According to today's plea agreement, Calabrese contributed to 14 of the murders previously charged in the case and was directly involved in the Sept. 14, 1986, killing of John Fecarotta.

The document states that Calabrese, on the orders of James LaPietra and under the direction of his brother, Frank Calabrese Sr., lured Fecarotta to his death under the ruse of participating in a crime. "The defendant and the victim struggled over a gun in the car they were in, and the victim fled on foot," the document states. "The defendant admits that he chased Fecarotta and shot and killed him after the victim fled the vehicle."

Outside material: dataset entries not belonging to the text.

/-! ## Name lookups -/

theorem modeName_of_hit {t : State} (hout : t.out = modeNameOutputs t.inp) (hit : t.inp.code.toNat < 12) :
    t.out.nameHit = true ∧ t.out.nameIndex.toNat = t.inp.code.toNat ∧
      spelledModeName t t.out.nameHit t.out.nameIndex = t.modeRom[t.inp.code.toNat]? := by
  have hindex := modeIndex_toNat _ hit
  rw [hout, modeNameOutputs_hit hit]
  refine ⟨rfl, hindex, ?_⟩
  rw [spelledModeName_hit t (hindex ▸ hit), hindex]

theorem modeName_of_miss {t : State} (hout : t.out = modeNameOutputs t.inp) (miss : 12 ≤ t.inp.code.toNat) :
    t.out.nameHit = false ∧ t.out.nameIndex = 0 ∧
      spelledModeName t t.out.nameHit t.out.nameIndex = some unknownName := by
  rw [hout, modeNameOutputs_miss miss]
  exact ⟨rfl, rfl, spelledModeName_miss t 0⟩

theorem colorName_of_hit {t : State} (hout : t.out = colorNameOutputs t.inp) (hit : t.inp.code.toNat < 8) :
    t.out.nameHit = true ∧ t.out.nameIndex.toNat = t.inp.code.toNat ∧
      spelledColorName t t.out.nameHit t.out.nameIndex =
        t.colorRom[t.inp.code.toNat]?.map ColorEntry.name := by
  rw [hout, colorNameOutputs_hit hit]
  refine ⟨rfl, colorIndex_toNat _ hit, ?_⟩
  rw [spelledColorName_hit, colorIndex_entry _ hit]

theorem colorName_of_miss {t : State} (hout : t.out = colorNameOutputs t.inp) (miss : 8 ≤ t.inp.code.toNat) :
    t.out.nameHit = false ∧ t.out.nameIndex = 0 ∧
      spelledColorName t t.out.nameHit t.out.nameIndex = some unknownName := by
  rw [hout, colorNameOutputs_miss miss]
  exact ⟨rfl, rfl, spelledColorName_miss t 0⟩

/-- Settles O24: the operation drives `modeNameOutputs`, on a hit and on a miss. -/
theorem modeNameLooksUpTheWholeCode : Obligations.ModeNameLooksUpTheWholeCode := fun s =>
  have hout := s.completed_out (modeNameOutputs s.inp) 0
  ⟨_, rfl, modeName_of_hit hout, modeName_of_miss hout⟩

/-- Settles O25: the operation drives `colorNameOutputs`, on a hit and on a miss. -/
theorem colorNameLooksUpTheWholeCode : Obligations.ColorNameLooksUpTheWholeCode := fun s =>
  have hout := s.completed_out (colorNameOutputs s.inp) 0
  ⟨_, rfl, colorName_of_hit hout, colorName_of_miss hout⟩

/-! ## COLOR_RGB -/

theorem colorRgbOutputs_of_entry {s : State} {v : Inputs} {e : ColorEntry}
    (he : s.colorRom[v.code.toNat]? = some e) : colorRgbOutputs s v = colorFoundOutputs e := by
  obtain ⟨hit, rfl⟩ := Vector.getElem?_eq_some_iff.1 he
  exact colorRgbOutputs_hit hit

/-- Settles O26: an entry is driven with no draw taken, a code below 8 has one, and a miss takes its three draws. -/
theorem colorRgbFindsOrDraws : Obligations.ColorRgbFindsOrDraws := by
  refine fun s => ⟨s.completed (colorRgbOutputs s s.inp) (colorRgbDraws s.inp), rfl, fun e he => ?entry,
    fun hit => ⟨_, Vector.getElem?_eq_getElem hit⟩, fun miss => ?miss⟩
  case entry =>
    obtain ⟨hit, -⟩ := Vector.getElem?_eq_some_iff.1 he
    rw [colorRgbOutputs_of_entry he, colorRgbDraws_hit hit]
    exact ⟨rfl, rfl, rfl, rfl, rfl⟩
  case miss =>
    rw [colorRgbOutputs_miss miss, colorRgbDraws_miss miss]
    exact ⟨rfl, rfl, rfl, rfl, rfl⟩

/-! ## The sentinel name -/

/-- No mode of the table as built has the sentinel's name (41_lookup.md R103). -/
theorem builtModeRom_ne_unknownName : ∀ k (h : k < 12), builtModeRom[k] ≠ unknownName := by decide

/-- No color of the table as built has the sentinel's name (41_lookup.md R103). -/
theorem builtColorRom_name_ne_unknownName : ∀ k (h : k < 8), builtColorRom[k].name ≠ unknownName := by decide

theorem spelledName_of_modeName {t : State} (hop : t.inp.op.toNat = 4) :
    t.spelledName = spelledModeName t t.out.nameHit t.out.nameIndex := by
  simp only [State.spelledName, hop]

theorem spelledName_of_colorName {t : State} (hop : t.inp.op.toNat = 5) :
    t.spelledName = spelledColorName t t.out.nameHit t.out.nameIndex := by
  simp only [State.spelledName, hop]

/-- The spelled name exists, and it is the sentinel exactly when the name flag is 0. -/
def State.UnknownIsMiss (t : State) : Prop :=
  (t.spelledName = some unknownName ↔ t.out.nameHit = false) ∧ t.spelledName ≠ none

theorem unknownIsMiss_of_hit {t : State} {n : Name} (hit : t.out.nameHit = true) (hname : t.spelledName = some n)
    (hn : n ≠ unknownName) : t.UnknownIsMiss := by
  simp [State.UnknownIsMiss, hit, hname, hn]

theorem unknownIsMiss_of_miss {t : State} (miss : t.out.nameHit = false) (hname : t.spelledName = some unknownName) :
    t.UnknownIsMiss := by
  simp [State.UnknownIsMiss, miss, hname]

theorem unknownIsMiss_of_modeName {t : State} (hop : t.inp.op.toNat = 4) (hrom : t.modeRom = builtModeRom)
    (hout : t.out = modeNameOutputs t.inp) : t.UnknownIsMiss := by
  have hname := spelledName_of_modeName hop
  rcases Nat.lt_or_ge t.inp.code.toNat 12 with hit | miss
  · obtain ⟨hflag, -, hspelled⟩ := modeName_of_hit hout hit
    rw [hspelled, hrom, Vector.getElem?_eq_getElem hit] at hname
    exact unknownIsMiss_of_hit hflag hname (builtModeRom_ne_unknownName _ hit)
  · obtain ⟨hflag, -, hspelled⟩ := modeName_of_miss hout miss
    exact unknownIsMiss_of_miss hflag (hname.trans hspelled)

theorem unknownIsMiss_of_colorName {t : State} (hop : t.inp.op.toNat = 5) (hrom : t.colorRom = builtColorRom)
    (hout : t.out = colorNameOutputs t.inp) : t.UnknownIsMiss := by
  have hname := spelledName_of_colorName hop
  rcases Nat.lt_or_ge t.inp.code.toNat 8 with hit | miss
  · obtain ⟨hflag, -, hspelled⟩ := colorName_of_hit hout hit
    rw [hspelled, hrom, Vector.getElem?_eq_getElem hit] at hname
    exact unknownIsMiss_of_hit hflag hname (builtColorRom_name_ne_unknownName _ hit)
  · obtain ⟨hflag, -, hspelled⟩ := colorName_of_miss hout miss
    exact unknownIsMiss_of_miss hflag (hname.trans hspelled)

/-- Settles O44: a step keeps the tables as built, in which the sentinel is no entry's name. -/
theorem unknownTellsAMissFromAHit : Obligations.UnknownTellsAMissFromAHit := by
  intro s t hroms hop h
  obtain ⟨hmode, hcolor⟩ := hroms.of_onlyOutputsChange (step_onlyOutputsChange h)
  rw [← (step_onlyOutputsChange h).inp] at hop
  rcases hop with hop | hop
  · exact unknownIsMiss_of_modeName hop hmode ((step_out h).trans (evaluateOutputs_modeName hop))
  · exact unknownIsMiss_of_colorName hop hcolor ((step_out h).trans (evaluateOutputs_colorName hop))

end Sys2Proof.Machine
end

section
/-! SUPPORT. The packet modes (42_modes.md): the rows of the named modes under the decoders, what the encoders send,
the name and the data of a mode, the unnamed modes, and the view, which has no part in a result. -/

namespace Sys2Proof.Machine

/-! ## Named modes under the decoders -/

/-- Both decoders drive the packet of the received pair (40_codec.md R84, R85). -/
theorem evaluateOutputs_packet_of_decodes {v : Inputs} (hv : v.Decodes) (s : State) :
    (evaluateOutputs s v).packet = decodePacket (receivedPair v) := by
  rcases hv with hop | hop
  · rw [evaluateOutputs_decGen hop]
    rfl
  · rw [evaluateOutputs_decLtf hop]
    rfl

/-- The evaluation of any inputs, driven while those inputs stand, is settled. -/
theorem settled_evaluateOutputs (s : State) (v : Inputs) :
    Settled { s with inp := v, out := evaluateOutputs s v } :=
  settled_of_out_eq rfl rfl

/-- A command on its port leaves the select as it stands. -/
theorem Inputs.Decodes.withCommand {v : Inputs} (hv : v.Decodes) (c : Command) :
    (v.withWord (.command c)).Decodes := hv

/-- Under a decoder, a command packed from three fields gives them back, with the block ID of `in_address`. -/
theorem evaluateOutputs_packet_of_packCommand {v : Inputs} (hv : v.Decodes) (s : State) (t : Data) (m : Mode)
    (d : Byte) :
    (evaluateOutputs s (v.withWord (.command (packCommand t m d)))).packet = ⟨v.address, d, m, t⟩ :=
  (evaluateOutputs_packet_of_decodes (hv.withCommand _) s).trans (decodePacket_encodePacket ⟨v.address, d, m, t⟩)

/-- Whatever the select, a packed command is matched exactly under DEC_LTF with mode 0 (40_codec.md R85). -/
theorem evaluateOutputs_matched_packCommand_iff (s : State) (v : Inputs) (t : Data) (m : Mode) (d : Byte) :
    (evaluateOutputs s (v.withWord (.command (packCommand t m d)))).matched = true ↔
      v.op.toNat = 3 ∧ m.toNat = 0 := by
  have hset := (settled_evaluateOutputs s (v.withWord (.command (packCommand t m d)))).matched
  simpa only [Inputs.withWord, ← commandMode_toNat, commandMode_packCommand] using hset

theorem evaluateDraws_of_decodes {v : Inputs} (hv : v.Decodes) : evaluateDraws v = 0 :=
  evaluateDraws_other (by omega)

/-- The row of a mode code, run under a decoder, unpacks its own command. -/
theorem carries_of_modeInstr {s : State} (hs : s.inp.Decodes) {m : Mode} {d : Byte} {t : Data} {i : Instr}
    (hi : modeInstr m d t = .ok i) : Carries i m.toNat d t s := by
  obtain ⟨hblock, hdevice, hmode, hdata⟩ := Packet.mk.inj (evaluateOutputs_packet_of_packCommand hs s t m d)
  exact ⟨_, exec_of_modeInstr hi s, hblock, hdevice, congrArg BitVec.toNat hmode, hdata,
    evaluateOutputs_matched_packCommand_iff s s.inp t m d, onlyOutputsChange_completed ..,
    congrArg (s.draws + ·) (evaluateDraws_of_decodes (hs.withCommand _))⟩

/-- Settles O29: each row by its mode code. -/
theorem namedModesAreUnpacked : Obligations.NamedModesAreUnpacked := by
  intro s d t hs
  have row (m : Mode) {i : Instr} (hi : modeInstr m d t = .ok i) : Carries i m.toNat d t s :=
    carries_of_modeInstr hs hi
  exact ⟨row 0 rfl, row 1 rfl, row 2 rfl, row 3 rfl, row 4 rfl, row 5 rfl, row 6 rfl, row 7 rfl, row 8 rfl,
    row 9 rfl, row 10 rfl, row 11 rfl⟩

/-! ## What the encoders send -/

/-- Settles O33: the command is packed from the masked fields, so it decodes to the row of its mode code. -/
theorem encodersSendTheRowOfTheirMode : Obligations.EncodersSendTheRowOfTheirMode := by
  intro s
  refine ⟨fun hmode => ?_, ⟨_, maskData s.inp.data, rfl, ?_, maskData_toNat s.inp.data⟩⟩
  · rw [← maskMode_toNat] at hmode ⊢
    obtain ⟨i, hi, -, hmatch⟩ := modeInstr_named hmode s.inp.deviceId (maskData s.inp.data)
    exact ⟨_, i, rfl, (decode_packCommand ..).trans hi, hmatch⟩
  · exact decode_packCommand (maskData s.inp.data) Config.ltfMode s.inp.deviceId

/-! ## The name and the data of a mode -/

/-- Whatever the table holds, a MODE_NAME hit spells the entry of its code (41_lookup.md R100, R104). -/
theorem step_modeName_spelledName {s t : State} (h : step s = .next t) (hop : s.inp.op.toNat = 4)
    (hit : s.inp.code.toNat < 12) : t.spelledName = s.modeRom[s.inp.code.toNat]? := by
  have hframe := step_onlyOutputsChange h
  rw [← hframe.inp] at hop hit ⊢
  obtain ⟨-, -, hspelled⟩ := modeName_of_hit ((step_out h).trans (evaluateOutputs_modeName hop)) hit
  rw [spelledName_of_modeName hop, hspelled, hframe.modeRom]

/-- Settles O31: a hit gives the entry of its code, and O14 lists the entries. -/
theorem modeCodesSpellTheirNames : Obligations.ModeCodesSpellTheirNames := by
  intro s hroms hop hit
  have htable : builtModeRom.toList = _ := resetModeRomIsTheModeTable
  refine ⟨_, step_next s, ?_⟩
  rw [step_modeName_spelledName (step_next s) hop hit, hroms.1, ← Vector.getElem?_toList, htable]
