-- ==== Sys2Proof/Syntax.lean ====
section
/-! DEFINITION. The commands of the Slolon block (one constructor per row of spec/opcode_table.json): the steps of the
part, each whole and indivisible (spec/95). Operands name the unit, context, queue, port or register the step acts
on, and what the outside world supplies with it (a written value, a received frame, a sensor reading). -/

namespace Sys2Proof

/-- The access paths of registers (18 R452, R453). -/
inductive Path where
  /-- The host through BAR0 (01 R22). -/
  | host
  /-- Bulk data port channel `n` in WINDOW mode (08 R204). -/
  | bdp (n : Fin 8)
  /-- The SMBus command set (17 R448). -/
  | smbus
  /-- The DBGACC instruction of the TAP (16 R425). -/
  | jtag
  /-- The management controller's firmware. -/
  | mgc
  /-- A context's slot B and engine accesses. -/
  | ctx (core : CoreId) (c : CtxId)
  deriving DecidableEq, Repr

/-- A link frame as Table 10.2 lays out its header, with its payload and the ACK of its trailer (10 R265). -/
structure Frame where
  /-- TYPE of Table 10.3. -/
  typ : BitVec 4
  /-- Virtual channel. -/
  vc : BitVec 2
  /-- LASTF: the last frame of a transfer or message. -/
  lastf : Bool
  /-- LSEQ, the link sequence number. -/
  lseq : W16
  /-- SRC, the originating device. -/
  src : BitVec 9
  /-- DST, the destination device. -/
  dst : BitVec 9
  /-- XID: transfer ID, read tag, tree fields or receiving queue. -/
  xid : W32
  /-- OFF: offset, first block, length, status or sending queue. -/
  off : W32
  /-- ADDR, a DPA. -/
  addr : W48
  /-- STEP: CHR_STEP[31:0] of the sender. -/
  step : W32
  /-- TV: bump a token at the destination. -/
  tv : Bool
  /-- CORE of that token. -/
  core : BitVec 9
  /-- TOKEN number. -/
  token : Byte
  /-- ACK of the trailer. -/
  ack : W16
  /-- The payload; its length is LEN x 32 B. -/
  payload : List Byte
  /-- The reserved bits of the header and of trailer bytes 2 and 3, in ascending order. -/
  rsv : W64 := 0
  /-- The CRC-32 of the trailer, as it stands on the link. -/
  crc : W32 := 0
  /-- Not on the link: a byte of the frame in a buffer of this device has a wrong parity bit (08 R200; 10 R266). -/
  bad : Bool := false
  deriving DecidableEq, Repr

/-- What the supply monitors see (15 R400, R401). -/
structure Supply where
  /-- PWR_WARN_N has been low for 1 us. -/
  warnLow : Bool
  /-- PWR_FAIL_N has been low for 200 ns. -/
  failLow : Bool
  /-- Levels in mV that monitors 0 onwards read; a monitor beyond the list gives no new reading. -/
  rails : List W16
  deriving DecidableEq, Repr

/-- What stands around the Lular header of a long-haul frame: its Ethernet, IPv6 and UDP headers (12 Table 12.1). -/
structure LulEnvelope where
  /-- Destination and source MAC, the first octet on the wire in bits [47:40]. -/
  dstMac : BitVec 48 := 0
  srcMac : BitVec 48 := 0
  /-- The control information of an 802.1Q tag, where the frame has one (EtherType 0x8100 before it). -/
  tag : Option W16 := none
  /-- The EtherType, after a tag. -/
  etherType : W16 := 0
  /-- IPv6: version, traffic class, flow label; payload length; next header; hop limit. -/
  ipVersion : BitVec 4 := 0
  tclass : Byte := 0
  flow : BitVec 20 := 0
  ipLen : W16 := 0
  nextHeader : Byte := 0
  hopLimit : Byte := 0
  /-- IPv6 addresses, the first byte on the wire in bits [7:0], as LUL_SRCIP and LUL_PEER hold them. -/
  srcIp : BitVec 128 := 0
  dstIp : BitVec 128 := 0
  /-- UDP: ports, length and checksum. -/
  srcPort : W16 := 0
  dstPort : W16 := 0
  udpLen : W16 := 0
  udpSum : W16 := 0
  deriving DecidableEq, Repr

/-- A Lular frame: the headers of Table 12.1, the header of Table 12.2, the payload and the Lular CRC (12 R311). -/
structure LulFrame where
  /-- Ethernet, IPv6 and UDP headers. -/
  env : LulEnvelope
  /-- The reserved bits of Table 12.2, in ascending order. -/
  rsv : BitVec 40
  /-- The Lular CRC. -/
  crc : W32
  /-- VER. -/
  ver : BitVec 4
  /-- TYPE of Table 12.3. -/
  typ : BitVec 4
  /-- JOINED: the sender's site has joined the group. -/
  joined : Bool
  /-- REFORM: DATA of a re-formed round. -/
  reform : Bool
  /-- SRCSITE. -/
  srcSite : BitVec 6
  /-- DSTSITE. -/
  dstSite : BitVec 6
  /-- DEV, the device ID at both ends. -/
  dev : BitVec 9
  /-- NSHARD, shard records in the round. -/
  nshard : BitVec 9
  /-- ROUND. -/
  round : W32
  /-- SEQ, frame index within the payload. -/
  seq : W32
  /-- NFRAMES. -/
  nframes : W32
  /-- STEP: the send step, or the sender's CHR_STEP. -/
  step : W64
  /-- DPROP: the sender's D (12 R322). -/
  dprop : W16
  /-- TXTIME: TAI nanoseconds at egress. -/
  txtime : W64
  /-- TERR: the sender's TIM_TERR. -/
  terr : W32
  /-- SINCE: steps since the sender's last merge. -/
  since : W32
  /-- The payload. -/
  payload : List Byte
  deriving DecidableEq, Repr
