-- ==== Sys2Proof/Decode.lean ====
section
/-! DEFINITION. The command that a word spells. No row of the opcode table gives bits: the commands of the block are
steps of the part, not encodings, so no word spells one. -/

namespace Sys2Proof

/-- The command that a word of `nbits` bits spells by the table's bits: none, since no row gives bits. -/
def decodeTableWord (_nbits _w : Nat) : Option Instr := none

end Sys2Proof
end

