/-- Binding Bn (03 R66). -/
def Ctx.binding (k : Ctx) (n : Nat) : W32 := mapGet (fun _ => 0) k.b n

/-- Window Wn (03 R63). -/
def Ctx.window (k : Ctx) (n : Nat) : W128 := mapGet (fun _ => 0) k.w n

/-- The sticky flags NF, SAT and ALIGNLOSS as bits 0, 1 and 2 of a mask are set in CSTATUS[18:16] (02 R39). -/
def Ctx.setFlags (k : Ctx) (mask : Nat) : Ctx :=
  { k with cstatus := k.cstatus ||| BitVec.ofNat 64 (mask % 8 * 2 ^ 16) }

/-! ### Memory (01 R17, R18; 08 R200) -/

/-- The size of one stack's range. -/
def stackSize : Nat := 0x1200000000

/-- Whether die `n` is out of reset. -/
def Dev.dieUp (d : Dev) (n : Nat) : Bool := mapGet (fun _ => false) d.diesUp n

/-- Whether the island clocks are stopped: autotomy stage 6 (15 R405). -/
def Dev.clocksStopped (d : Dev) : Bool := d.rbits .pwrStatus 31 29 = 6

/-- The die that holds the memory byte at a DPA, where one is mapped and populated (01 R17, Table 1.4). -/
def memDie (a : Nat) : Option Nat :=
  if a < 8 * stackSize then some (a / stackSize / 2)
  else if 0xF000000000 ≤ a ∧ a < 0xF040000000 ∧ (a - 0xF000000000) % 0x200000 < 0x180000 then
    some ((a - 0xF000000000) / 0x200000 / 128)
  else if 0xF100000000 ≤ a ∧ a < 0xF110000000 then some ((a - 0xF100000000) / 0x400000 / 16)
  else none

/-- Whether a DPA lies in register space (01 R18). -/
def isRegSpace (a : Nat) : Bool := 0xFF00000000 ≤ a ∧ a < 0x10000000000

/-- Whether two DPAs lie in one unbroken range of memory: the stacks, one core's CLM, the CSM. -/
def sameRange (a e : Nat) : Bool :=
  (a < 8 * stackSize ∧ e < 8 * stackSize) ∨
  (0xF000000000 ≤ a ∧ e < 0xF040000000 ∧ (a - 0xF000000000) / 0x200000 = (e - 0xF000000000) / 0x200000) ∨
  (0xF100000000 ≤ a ∧ e < 0xF110000000)

/-- Whether the die of a memory byte can be reached: mapped, out of reset and clocked (01 R18; 14 R376). -/
def Dev.byteOk (d : Dev) (a : Nat) : Bool :=
  match memDie a with
  | some n => d.dieUp n && !d.clocksStopped
  | none => false

/-- Whether an access of `n` bytes at `a` reaches memory: every byte mapped, on dies that can be reached. -/
def Dev.memOk (d : Dev) (a n : Nat) : Bool :=
  n = 0 || (sameRange a (a + n - 1) && d.byteOk a && d.byteOk (a + n - 1))

/-- The region unit that covers a memory byte (09 R249): 0 to 63 clusters, 64 to 71 stacks. -/
def unitOf (a : Nat) : Option Nat :=
  if a < 8 * stackSize then some (64 + a / stackSize)
  else if 0xF000000000 ≤ a ∧ a < 0xF040000000 then some ((a - 0xF000000000) / 0x200000 / 8)
  else if 0xF100000000 ≤ a ∧ a < 0xF110000000 then some ((a - 0xF100000000) / 0x400000)
  else none

/-- A parameter region: unit, number, BASE, NPAGES and CUR (09 R249). -/
structure Region where
  unit : Nat
  num : Nat
  base : Nat
  pages : Nat
  cur : Nat
  deriving DecidableEq, Repr

/-- The size of a page (09 R249). -/
def pageSize : Nat := 65536

/-- Region `n` of unit `u`, where its entry is valid (09 R249). -/
def Dev.region (d : Dev) (u n : Nat) : Option Region :=
  let c := d.reg (.pregCfg u n)
  if bit c 63 then
    some { unit := u, num := n, base := bits c 47 16 * pageSize, pages := bits c 15 0,
           cur := d.rbits (.pregStat u n) 31 31 }
  else none

/-- The valid regions of a unit. -/
def Dev.regionsOf (d : Dev) (u : Nat) : List Region := (List.range 32).filterMap (d.region u)

/-- The region that holds a DPA in one of its two views. -/
def Dev.regionAt (d : Dev) (a : Nat) : Option Region :=
  match unitOf a with
  | none => none
  | some u => (d.regionsOf u).find? (fun r => r.base ≤ a ∧ a < r.base + 2 * r.pages * pageSize)

/-- The offset of a DPA within its view, and whether the view is the shadow view (09 R249). -/
def Region.view (r : Region) (a : Nat) : Bool × Nat :=
  let o := a - r.base
  if o < r.pages * pageSize then (false, o) else (true, o - r.pages * pageSize)

/-- The base of frame `k` of a region. -/
def Region.frame (r : Region) (k : Nat) : Nat := r.base + k * (r.pages * pageSize)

The Tribune previously cited law-enforcement sources as saying Calabrese agreed to cooperate after he was confronted with DNA evidence linking him to at least one murder. He implicated an alleged Who's Who of the mob—James Marcello, Joey "the Clown" Lombardo, Frank "the German" Schweihs, brother Frank Calabrese Sr. and others—in connection with 18 long-unsolved mob murders, including the 1986 beating deaths of Anthony and Michael Spilotro.

The four reputed mob figures and nine others were indicted with Nicholas Calabrese on gambling, loan sharking and murder charges.